Apr 11 07:57:24 galaxy-qa-nd-2 galaxyctl[875355]: galaxy.jobs.handler DEBUG 2025-04-11 07:57:24,426 [pN:handler_0,p:875355,tN:JobHandlerStopQueue.monitor_thread] Stopping job 260 in pulsar_tes runner
Apr 11 07:57:24 galaxy-qa-nd-2 galaxyctl[875355]: galaxy.jobs.runners.pulsar DEBUG 2025-04-11 07:57:24,438 [pN:handler_0,p:875355,tN:JobHandlerStopQueue.monitor_thread] Attempt remote Pulsar kill of job with url pulsar_tes and id 67f52f266dd4e6cf81e81e87
Apr 11 07:57:24 galaxy-qa-nd-2 galaxyctl[875355]: galaxy.jobs.handler ERROR 2025-04-11 07:57:24,467 [pN:handler_0,p:875355,tN:JobHandlerStopQueue.monitor_thread] Exception in monitor_step
Apr 11 07:57:24 galaxy-qa-nd-2 galaxyctl[875355]: Traceback (most recent call last):
Apr 11 07:57:24 galaxy-qa-nd-2 galaxyctl[875355]:   File "/srv/galaxy/venv/lib/python3.11/site-packages/requests/models.py", line 974, in json
Apr 11 07:57:24 galaxy-qa-nd-2 galaxyctl[875355]:     return complexjson.loads(self.text, **kwargs)
Apr 11 07:57:24 galaxy-qa-nd-2 galaxyctl[875355]:            ^^^^^^^^^^^^^^^^^^^^^^^^^^^^^^^^^^^^^^
Apr 11 07:57:24 galaxy-qa-nd-2 galaxyctl[875355]:   File "/usr/lib/python3.11/json/__init__.py", line 346, in loads
Apr 11 07:57:24 galaxy-qa-nd-2 galaxyctl[875355]:     return _default_decoder.decode(s)
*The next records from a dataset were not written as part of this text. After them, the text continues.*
/-- The four states that write the settings store (R282, R284, R285, R294, R296): what each stores and where it goes. -/
def Obligations.PersistStatesWriteTheStore : Prop :=
  ∀ s : State, firmwareIdle s →
    (s.mc.state = .launchPersist →
      mcStep s = { s with
        nv := { s.nv with mode := some s.mc.pendMode }
        mc := { s.mc with state := .resetReq, resetRequested := true }, db := { s.db with lpEn := false } }) ∧
    (s.mc.state = .handoffPersist →
      mcStep s = { s with
        nv := ⟨some 0xFF, some []⟩
        mc := { s.mc with state := .handedOff, handoff := true }, db := { s.db with lpEn := false } }) ∧
    (s.mc.state = .exitPersist →
      mcStep s = { s with
        nv := ⟨some 0xFF, some []⟩
        mc := { s.mc with state := .resetReq, resetRequested := true }, db := { s.db with lpEn := false } }) ∧
    (s.mc.state = .factoryReset →
      mcStep s = { s with
        nv := ⟨none, none⟩
        mc := { s.mc with state := .resetReq, resetRequested := true }, db := { s.db with lpEn := false } })

/-- No MC step is enabled while the RL or the FS runs (R264), in SETUP_LOOP, or in a terminal state (R265). -/
def Obligations.ModeControllerStandsStill : Prop :=
  ∀ s : State,
    (s.rl.busy = true ∨ s.fs.busy = true ∨ s.mc.state = .setupLoop ∨ s.mc.state = .handedOff ∨ s.mc.state = .resetReq ∨
      s.mc.state = .fatal) →
    mcStep s = s ∧ enabled .mc s = false

/-! ## Whole-machine rules -/

/-- R300: NV `mode` changes only in the step that enters RESET_REQ or HANDED_OFF, from one of the four states that persist. -/
def Obligations.PersistedModeWrittenOnlyBeforeReset : Prop :=
  ∀ s t : State, step s = .next t → t.nv.mode ≠ s.nv.mode →
    (nextTurn s).action = .mc ∧
    ((t.mc.state = .resetReq ∧ (s.mc.state = .launchPersist ∨ s.mc.state = .exitPersist ∨ s.mc.state = .factoryReset)) ∨
      (t.mc.state = .handedOff ∧ s.mc.state = .handoffPersist))

/-- R49, R267: MODE changes only at BOOT, or by a device reset. -/
def Obligations.ModeWrittenOnlyByBoot : Prop :=
  ∀ s t : State, step s = .next t → t.mc.mode ≠ s.mc.mode →
    ((nextTurn s).action = .mc ∧ s.mc.state = .boot) ∨ (nextTurn s).action = .deviceReset

/-- R302: HANDOFF_PERSIST is entered only by the command `handoff`, word 0x0002, in SETUP_LOOP. -/
def Obligations.HandoffOnlyFromSetupLoop : Prop :=
  ∀ s t : State, step s = .next t → s.mc.state ≠ .handoffPersist → t.mc.state = .handoffPersist →
    (nextTurn s).action = .writeCsr 3 0x0002 ∧ s.mc.state = .setupLoop

/-- R229, R31, R113: while the pair is armed, only a device reset writes ARMED, ADDR_HI or a byte of RAM. -/
def Obligations.ArmedImageStaysUntilReset : Prop :=
  ∀ s t : State, s.bus.armed = true → step s = .next t → (nextTurn s).action ≠ .deviceReset →
    t.bus.armed = true ∧ t.bus.addrHi = s.bus.addrHi ∧ ∀ a, ramByte t a = ramByte s a

/-- R299: no step but a device reset leaves FATAL, and FATAL_F stays set. And no run is a faulted one (R387, R388; 60_exceptions.md R334):
a run, which starts at a device reset, never ends by entering FATAL. Its last output signals say how it ends: HANDOFF on entering
HANDED_OFF, RESET_REQUESTED at the reset exactly where it ends reset-requested. -/
def Obligations.FatalLeftOnlyByReset : Prop :=
  (∀ s t : State, s.mc.state = .fatal → s.mc.fatalF = true → step s = .next t →
    (t.mc.state = .fatal ∧ t.mc.fatalF = true) ∨ (nextTurn s).action = .deviceReset) ∧
  ∀ (r : Nat → State) (n : Nat) (e : RunEnd), EndedRun r n e →
    e ≠ .faulted ∧ (runObservation r n e).fatalF = false ∧
    ((runObservation r n e).handoff = true ↔ e = .handedOff) ∧
    ((runObservation r n e).resetRequested = true ↔ e = .resetRequested)

/-- The writers of the bus registers, of FLASH and of the stores (R68, R180, R44): who can change DIR, CTRL, DOUT, CAP; SIG; FLASH;
and that nothing changes the micro-programs. -/
def Obligations.OnlyTheNamedWriters : Prop :=
  ∀ s t : State, step s = .next t →
    ((t.bus.dir ≠ s.bus.dir ∨ t.bus.ctrl ≠ s.bus.ctrl ∨ t.bus.cap ≠ s.bus.cap ∨ t.bus.dout ≠ s.bus.dout) →
      (nextTurn s).action = .seq .br ∨ (nextTurn s).action = .deviceReset) ∧
    (t.bus.sig ≠ s.bus.sig →
      (∃ x, (nextTurn s).action = .seq x) ∨ (nextTurn s).action = .rl ∨ (nextTurn s).action = .deviceReset) ∧
    ((∃ o, flashByte t o ≠ flashByte s o) → (nextTurn s).action = .fs) ∧
    ((∃ a, ramByte t a ≠ ramByte s a) → (nextTurn s).action = .rl ∨ (nextTurn s).action = .deviceReset) ∧
    (t.nv ≠ s.nv → (nextTurn s).action = .mc) ∧
    t.bmProg = s.bmProg ∧ t.brProg = s.brProg ∧ t.params = s.params

/-- The pins (R202, R203, R198): outputs only from UPC 5 to 7, data valid only at UPC 6 and 7, the code RW never; at most one entry
is in flight; a disarmed engine is released and answers no sample. And R191, in every interleaving: while data is valid, a sample
returns the word of the service in progress, the window's halfword at its captured address. -/
def Obligations.PinsFollowTheServicePhase : Prop :=
  ∀ s : State, MachineInv s →
    (s.bus.dir = .output ↔ 5 ≤ s.bus.brUpc.toNat) ∧ (s.bus.ctrl = .nrw ↔ 6 ≤ s.bus.brUpc.toNat) ∧ s.bus.ctrl ≠ .rw ∧
    s.bus.addrFifo.length + s.bus.replyFifo.length ≤ 1 ∧
    (s.bus.armed = false → s.bus.dir = .input ∧ s.bus.ctrl = .nrnw ∧ (hostSees s).answered = false) ∧
    (6 ≤ s.bus.brUpc.toNat → hostSees s = ⟨ramRead16 s s.bus.cap, true⟩)

/-! ## The outside -/

/-- The host's three actions (R100, R101): select a slot that is not selected, deselect one that is, and sample, which returns DOUT
with DIR = OUT and CTRL = NRW and in every other case a draw recorded as no response. None of them changes the block (R109). -/
def Obligations.HostActionsAndSampledWord : Prop :=
  ∀ (s : State) (a : Word16),
    (s.out.cs1 = .high → hostAssert .slot1 a s = { s with out := { s.out with cs1 := .low, addr1 := a } }) ∧
    (s.out.cs2 = .high → hostAssert .slot2 a s = { s with out := { s.out with cs2 := .low, addr2 := a } }) ∧
    (s.out.cs1 = .low → hostDeassert .slot1 s = { s with out := { s.out with cs1 := .high } }) ∧
    (s.out.cs2 = .low → hostDeassert .slot2 s = { s with out := { s.out with cs2 := .high } }) ∧
    (∀ k, csOf k s = .low → hostAssert k a s = s) ∧ (∀ k, csOf k s = .high → hostDeassert k s = s) ∧
    (s.bus.dir = .output ∧ s.bus.ctrl = .nrw →
      hostSample s = { s with out := { s.out with samples := ⟨s.bus.dout, true⟩ :: s.out.samples } }) ∧
    (¬(s.bus.dir = .output ∧ s.bus.ctrl = .nrw) →
      hostSample s = { s with out := { s.out with samples := ⟨s.draw.sample, false⟩ :: s.out.samples } })

/-- The control and status registers (R60 to R65, R67), bit by bit, and that a read changes nothing but the record of what MENU
read (R109), and that a write to any register but CMD is ignored. -/
def Obligations.StatusRegisterViews : Prop :=
  ∀ s : State,
    ((csrValue 0 s).getLsbD 0 = s.bus.armed ∧ (csrValue 0 s).getLsbD 1 = s.bus.sig ∧
      (csrValue 0 s).getLsbD 2 = s.mc.netOk ∧ (csrValue 0 s).getLsbD 3 = s.mc.storageOk ∧
      (csrValue 0 s).getLsbD 4 = s.mc.resetRequested ∧ (csrValue 0 s).getLsbD 5 = s.mc.fatalF ∧
      (csrValue 0 s).getLsbD 6 = s.mc.handoff ∧ (csrValue 0 s).getLsbD 7 = (s.fs.busy || s.rl.busy) ∧
      (csrValue 0 s).extractLsb' 8 8 = s.mc.state.code) ∧
    ((csrValue 1 s).extractLsb' 0 8 = encodeMode s.mc.mode ∧ (csrValue 1 s).extractLsb' 8 8 = 0) ∧
    csrValue 2 s = s.bus.addrHi ∧ csrValue 3 s = 0 ∧
    ((csrValue 4 s).extractLsb' 0 8 = s.mc.lastError.code ∧
      ((csrValue 4 s).getLsbD 8 = true ↔
        (s.mc.state = .launchCheck ∨ s.mc.state = .launchRecord ∨ s.mc.state = .launchFlash ∨ s.mc.state = .launchPersist ∨
          s.mc.state = .handoffPersist)) ∧
      (csrValue 4 s).extractLsb' 9 7 = 0) ∧
    ((csrValue 5 s).getLsbD 0 = s.db.stable ∧ (csrValue 5 s).extractLsb' 1 2 = s.db.evt.code ∧
      (csrValue 5 s).getLsbD 3 = s.db.lpEn ∧ (csrValue 5 s).extractLsb' 4 12 = 0) ∧
    (∀ n : BitVec 4, 6 ≤ n.toNat → csrValue n s = 0) ∧
    (∀ n, readCsr n s = { s with menu := { s.menu with csrData := csrValue n s } }) ∧
    (∀ n w, n ≠ 3 → writeCsr n w s = .next s)
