-- ==== Sys2Proof/Tests/Slice0.lean ====
section
/-! SUPPORT. The model's own tests, each on one small step; their expected results are vectors of spec/95_test_vectors.md (their ids
stand in the docstrings) or words written out from the tables of spec/30_encoding.md. Then one witness for the hypotheses of every
statement of Certificates/Slice0/Obligations.lean. -/

namespace Sys2Proof.Tests

open Sys2Proof Sys2Proof.Machine

/-! ## The test configuration and small states -/

/-- The parameters TC of spec/95_test_vectors.md section 1. -/
def tc : Params where
  settleCycles := 1
  sector := 8
  page := 4
  filler := 0xFF
  erased := 0xEE
  flashSize := 0x200000
  stageOff := 0x100000
  ramWinBase := 0x20010000
  commImage := [0x4E, 0x71, 0x60, 0xFE]
  fifoDepth := 1
  debounceTicks := 2
  longTicks := 3
  netRetries := 3
  extAllowList := [[0x62, 0x69, 0x6E], [0x73, 0x74, 0x78]]
  fnameMax := 64
  ctrlPolarity := .activeHigh
  btnPolarity := .activeHigh

/-- The name A.BIN. -/
def nameBin : List Byte := [0x41, 0x2E, 0x42, 0x49, 0x4E]

/-- The file of vector FS-7: nine bytes. -/
def fileNine : List Byte := [0x10, 0x11, 0x12, 0x13, 0x14, 0x15, 0x16, 0x17, 0x18]

/-- A draw in which the environment answers everything well. -/
def goodDraw : Draw := ⟨0, 0, 0, true, true, true, true, true⟩

/-- A chip at its first reset, with one file on storage. -/
def boot0 : State := State.launch tc 0xBEEF ⟨none, none⟩ [⟨nameBin, fileNine⟩]

/-- With the Mode Controller in state q. -/
def inState (q : McState) (s : State) : State := { s with mc := { s.mc with state := q } }

/-- With the turn queue of these actions, every draw a good one. -/
def queue (as : List Action) (s : State) : State := { s with turns := as.map (fun a => ⟨a, goodDraw⟩) }

/-- Served and idle in SETUP_LOOP: the COMM image copied and armed, both monitors waiting for an access. -/
def served : State :=
  { boot0 with
    bus := { boot0.bus with armed := true, addrHi := 0x2001, bm0 := ⟨1, 0⟩, bm1 := ⟨1, 0⟩ }
    rl := ⟨false, .comm, 4, 4⟩
    ram := [(0x20010000, 0x4E), (0x20010001, 0x71), (0x20010002, 0x60), (0x20010003, 0xFE)]
    mc := { boot0.mc with state := .setupLoop, storageOk := true }
    draw := goodDraw }

/-- served, with the BR at UPC n and its HOLD h. -/
def brAt (n : BitVec 3) (h : BitVec 6) : State :=
  { served with bus := { served.bus with brUpc := n, brHold := h }, active := .br }

/-- The Flash Stager with the file open at position pos, the cursor at off. -/
def flashing (len pos off : BitVec 32) : State :=
  { inState .launchFlash served with fs := ⟨true, some ⟨nameBin⟩, len, pos, off, .ok⟩ }
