-- ==== Sys2Proof/Syntax.lean ====
section
/-! DEFINITION. The instructions and steps of the machine, one constructor per row of the opcode table. -/

namespace Sys2Proof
Apr 11 07:57:24 galaxy-qa-nd-2 galaxyctl[875355]:            ^^^^^^^^^^^^^^^^^^^^^^^^^^
Apr 11 07:57:24 galaxy-qa-nd-2 galaxyctl[875355]:   File "/usr/lib/python3.11/json/decoder.py", line 337, in decode
Apr 11 07:57:24 galaxy-qa-nd-2 galaxyctl[875355]:     obj, end = self.raw_decode(s, idx=_w(s, 0).end())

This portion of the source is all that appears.